Get involved with your community – Do you know your neighbour’s? If you don’t then this is the first place you should start – in your street, in your suburb. Also get involved with your community – the local sport club, rotary, an emergency service, a walking group, dance class, school functions, fundraising/other events or anything else. Being part of your community is a great way to be more social.
Be Intentional About it – If you want to have great relationships in your life, then you need to be intentional about doing so. Otherwise, you just drift on by and time passes and you lose contact with those who mean the most to you. We are all busy these days so if your friends don’t instigate a catch-up then you need to take the initiative and do it yourself. If you don’t have many people in your social circle then be proactive and put yourself out there. Websites like meetup and hundreds of others have made it easier than ever before to meet new people in real life with the same interests as you.
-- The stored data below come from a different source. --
-- ==== Sys2Proof/Machine/Takes.lean ====
section
/-! DEFINITION. Takes, audio changes and head commits in progress (chapter 3, R126–R128, R181–R185): how each is checked, timed,
held, cancelled and ended; salvos; what an isolated die loses. -/
namespace Sys2Proof.Machine

/-! ### Statuses beside those of a refusal (R74) -/

def tsSTAGED : Nat := 1
def tsPENDING : Nat := 2
def tsHELD : Nat := 3
def tsDONE : Nat := 0x10
def tsLATE : Nat := 0x11
def tsSUPERSEDED : Nat := 0x28
def tsCANCELLED : Nat := 0x2A
def tsSALVO : Nat := 0x2B
def tsLOST : Nat := 0x30

/-! ### Salvo states (R84) -/

def saIDLE : Nat := 0
def saOPEN : Nat := 1
def saARMED : Nat := 2
def saHELD : Nat := 3
def saDONE : Nat := 4
def saFAILED : Nat := 5

def State.salvoState (s : State) (n : Nat) : Nat := s.fld F.XP_SALVO_STATE n

end Sys2Proof.Machine

namespace Sys2Proof

/-- The object, as `XP_REFUSED` names it (R79). -/
def MemberKind.obj : MemberKind → Nat
  | .take => 1 | .salvo => 2 | .audio => 3 | .head => 5

def MemberKind.num : MemberKind → Nat
  | .take => 0 | .audio => 1 | .head => 2 | .salvo => 3

/-- CULPRIT of a member (R84, R128, R185). -/
def Work.culprit (x : Work) : Nat :=
  match x.kind with | .take => x.elem % 65536 | .audio => 0xFFFE | _ => 0xFFFD

def Work.aref (x : Work) : Nat := Machine.Fld.of Machine.F.AU_DST_AREF x.w0

/-- The line of a work's landing, counted from line 1 of frame 0. -/
def Work.line (x : Work) (f : Machine.Format) : Nat := f.switchLine x.field x.land

/-- Two works switch the same thing (R76, R127). -/
def Work.meets (x y : Work) : Bool :=
  x.kind == y.kind && if x.isTake then x.targets.any fun p => y.hits p else x.elem == y.elem

/-- The die to which an element belongs. -/
def MemberKind.die (k : MemberKind) (e : Nat) : Nat :=
  match k with | .take => e / 6144 | .audio => e / 8192 | _ => e / 32

end Sys2Proof

namespace Sys2Proof.Machine

/-! ### The list of work -/

def State.dropWork (s : State) (k : MemberKind) (e : Nat) : State :=
  { s with xp := { s.xp with work := s.xp.work.filter fun x => !(x.kind == k && x.elem == e) } }

def State.putWork (s : State) (x : Work) : State :=
  let s := s.dropWork x.kind x.elem
  { s with xp := { s.xp with work := s.xp.work ++ [x] } }

/-- Members in ascending element; of one element, takes, audio changes, head commits. -/
def insertWork (x : Work) : List Work → List Work
  | [] => [x]
  | y :: l => if x.elem < y.elem || (x.elem == y.elem && x.kind.num ≤ y.kind.num) then x :: y :: l else y :: insertWork x l

/-- The members of a salvo that are not final. -/
def State.members (s : State) (n : Nat) : List Work :=
  (s.xp.work.filter fun x => x.salvo == n).foldl (fun l x => insertWork x l) []

/-! ### Timing of a work -/

/-- The format that times a work: of the destination, of `AU_CTRL`, of the head's DEST (R66, R127, R183). -/
def State.workFormat (s : State) (sh : Bool) (k : MemberKind) (e : Nat) (w0 : W) : Nat :=
  match k with
  | .take => pFormat (s.portIn sh true (F.XP_TAKE_DEST.of w0))
  | .audio =>
    let v := s.auTarget e
    if auTType v = tEMB then pFormat (s.portIn sh true (auTPort v)) else s.fld F.AU_CTRL_TFMT (e / 8192)
  | _ => pFormat (s.portIn sh true (hDest (s.headConf e w0)))

/-- Two works land on one switch line: they have one timing format. -/
def sameLine (f : Format) (x y : Work) : Bool := x.fmt == y.fmt && x.line f == y.line f
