/-- Moves into and out of engines counted (R361): the engines whose ports a new placement changes. -/
def State.countMoves (s : State) (new : List (Bool × Nat × Nat)) : State :=
  let out := s.ic.place.filter fun x => !new.contains x
  let into := new.filter fun x => !s.ic.place.contains x
  ((out ++ into).map (·.2.2)).eraseDups.foldl (fun (s : State) e => s.bump F.IC_ENGINE_MOVES e 1) s

/-- The FAILED mark of an engine, kept with the saved settings (R364). -/
def State.retain (s : State) (e : Nat) : State :=
  let s := { s with ic := { s.ic with retained := if s.ic.retained.contains e then s.ic.retained else s.ic.retained ++ [e],
                                      restoring := s.ic.restoring.filter (· != e) } }
  ((s.setFld F.IC_ENGINE_RETAINED e 1).setEngine e engFAILED).markDirty

/-- The port streams received whose engine a new placement changes restart with the hunt of R50 in the engine that takes them over (R362). -/
def State.huntMoved (s : State) (new : List (Bool × Nat × Nat)) : State :=
  (s.ic.place.filter fun x => !new.contains x && x.1 == s.rxTable).foldl (fun (s : State) x =>
    let v := s.port x.1 x.2.1
    if pLocal v then s
    else (s.setRxStream { s.rxStream x.2.1 with hunt := true, skip := 0 }).bump F.ES_RX_COUNTS_HUNT (pDie v * 64 + pLane v) 1) s

/-- A MOVE that an engine of it fails in is abandoned (R363): the engines stand as before. -/
def State.abandonMove (s : State) (e : Nat) : State :=
  match s.ic.moving.find? fun x => x.1 == e || x.2.1 == e with
  | none => s
  | some x =>
    let s := { s with ic := { s.ic with moving := s.ic.moving.filter (· != x) } }
    let s := if x.2.1 = x.1 then s else s.setEngine x.2.1 engSPARE
    s.setEngine x.1 engACTIVE

/-- The crossbar master that an engine is (R349). -/
def engMaster (e : Nat) : Option Nat := match engNo e with | 18 => some 3 | 19 => some 4 | 20 => some 5 | 21 => some 0 | 22 => some 1 | 23 => some 2 | _ => none

/-- ENGINE_FAIL (R362): the engine reads FAILED and its work moves; a die that cannot carry it on is isolated. -/
def State.engineOut (s : State) (e cause : Nat) (report : State → Level → Nat → State) : State :=
  let d := engDie e
  let st := s.engine e
  if s.dies ≤ d || st == engFAILED || s.sys.isolated.contains d then s
  else
    let s := if cause = 3 then s.bump F.IC_ENGINE_STFAIL e 1 else s
    let s := s.abandonMove e
    let s := match engMaster e with | some m => s.resetMaster d m | none => s
    let carries := s.ic.place.any fun x => x.2.2 == e
    let dieFault := fun (s : State) => report (s.retain e) .isolate 0xFFFF
    if isEssence e then
      let s := s.setEngine e engFAILED
      if !carries then report (s.retain e) .degrade 0xFFFF
      else match s.spareEngine d with
        | some n => report (((s.huntMoved (s.ic.place.filter fun x => x.2.2 != e)).handPorts e n).retain e) .degrade n
        | none =>
          match s.spreadPorts e with
          | some pl =>
            let s := (s.huntMoved pl).countMoves pl
            report (({ s with ic := { s.ic with place := pl } }).retain e) .degrade 0xFFFF
          | none => dieFault s
    else if isMix e then
      let moved := s.mixChannels e
      if 3 ≤ (s.mixes d).length || !(s.mixes d).contains e then
        let f := s.takeFree
        let s := moved.foldl (fun s c => s.silence c (f.2.toNat % 6)) f.1
        let s := if moved.isEmpty then s else (s.mixes d).foldl (fun (s : State) m => s.bump F.IC_ENGINE_MOVES m 1) s
        report (s.retain e) .degrade 0xFFFF
      else dieFault s
    else if isSpar e then
      let other := if engNo e = 21 then e + 1 else e - 1
      if s.engine other = engFAILED then dieFault s
      else
        let s := if engNo e = 21 ∧ d = s.mastDie then s.setFld F.SY_IDENTITY_HANDOVER 0 1 else s
        report (s.retain e) .degrade other
    else dieFault s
Being social includes the non-humankind – There is a reason why it’s said that a dog is a man’s best friend. Whether it’s a dog or any other animal, connecting with them plays a vital role in our overall well-being. In-fact, anyone who has never really connected with an animal before hasn’t really lived.
Connect with yourself first – The ultimate source of connection is with yourself, because once you connect with yourself on a deep level, then you actually realise that you are connected with everyone and everything else that exists. That is to say that you become one with all things. By working on yourself enough you can achieve this, and when you do you will never really feel lonely ever again, and this is so comforting. Without this connection, it is possible to feel alone even if you are in a crowded place.
So if you are not being social enough, then ensure to invest the time and energy into relationships, because we are social creatures at heart. Remember also that no-one wants to be lonely – even if they say they do. Be it a child, aging parents, friends, or the homeless person down the road, if you know anyone who is lonely, then make an effort to visit them – they will appreciate it more than you know.
Q.Are you well connected and engaged in a meaningful way with at least three other people on a regular basis?